*THE TASK:* From the first line of the entries below, reproduce everything exactly through the line with "let s1 := match s.labels.get? pos with", and nothing more.

*EXERCISE DATA:*
/-- One examination of a link's Stale Scan (R102). -/
def State.staleScanStep (s : State) (l : LinkId) : State :=
  if s.staleScanRuns l then
    let pos := (s.link l).scanPosition
    let s1 := match s.labels.get? pos with
      | some lab => if s.staleLive l lab then s.toWork pos lab lab.attempts false else s
      | none => s
    s1.setLink l { s1.link l with scanPosition := if pos < 8191 then pos + 1 else 0 }
  else s

/-- The meaning of STALE_SCAN_STEP (R102). -/
def execStaleScanStep (l : LinkId) (s : State) : Host.Outcome State Fault Refusal := .next (s.staleScanStep l)

/-! ### The Label Engine at a Soft Restart (R120) -/

/-- A label at a Soft Restart: a Sent label becomes Queued, its Attempts kept. -/
def restartLabel (l : Label) : Label :=
  match l.state with
  | .sent _ _ => { l with state := .queued }
  | .unassigned | .current | .queued | .stale | .lost => l

/-- The Queued labels of a link in ascending label index order. -/
def queuedIndices (t : Table Label) (l : LinkId) : List Nat :=
  (t.filter (fun kv => decide (kv.2.link = l) && decide (kv.2.state = .queued))).map Prod.fst

/-- The labels beyond 512 of a link's rebuilt queue become Stale, LABEL-STALE counted for each. -/
def State.rebuildQueue (s : State) (l : LinkId) : State :=
  let is := queuedIndices s.labels l
  let s1 := s.setLink l { s.link l with queue := is.take 512, sentOrder := [], missed := 0, scanPosition := 0 }
  (is.drop 512).foldl (fun t i => (t.setLabelState i .stale).count .labelStale) s1

/-- The link state after a Soft Restart: Silent or Faulted where superframes can start, else Off. -/
def State.restartLink (s : State) (l : LinkId) : State :=
  (s.setLink l { s.link l with state := .off }).bringUpIfPaced l

/-- The Label Engine at a Soft Restart (R120): both queues are rebuilt, B0's first, and then both links restart, B0 first, so that
LABEL-STALE is counted before LINK-FAULT; the spec gives these no order (the model's choice, logs 45 and 53). R120 gives Time Left
where the pacer runs; where it does not, Time Left is set to 1 all the same, which nothing reads (the model's choice, log 6). -/
def State.restartLabels (s : State) : State :=
  let s1 := s.setLabels (s.labels.mapRecords restartLabel)
  let s2 := s1.setPacer { s1.pacer with
    remainder := 0, timeLeft := 1, oncePending := false, window := [] }
  let s3 := (s2.rebuildQueue .b0).rebuildQueue .b1
  (s3.restartLink .b0).restartLink .b1

end Sys2Proof.Machine
end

*ANSWER BOX:*
/-- One examination of a link's Stale Scan (R102). -/
def State.staleScanStep (s : State) (l : LinkId) : State :=
  if s.staleScanRuns l then
    let pos := (s.link l).scanPosition
    let s1 := match s.labels.get? pos with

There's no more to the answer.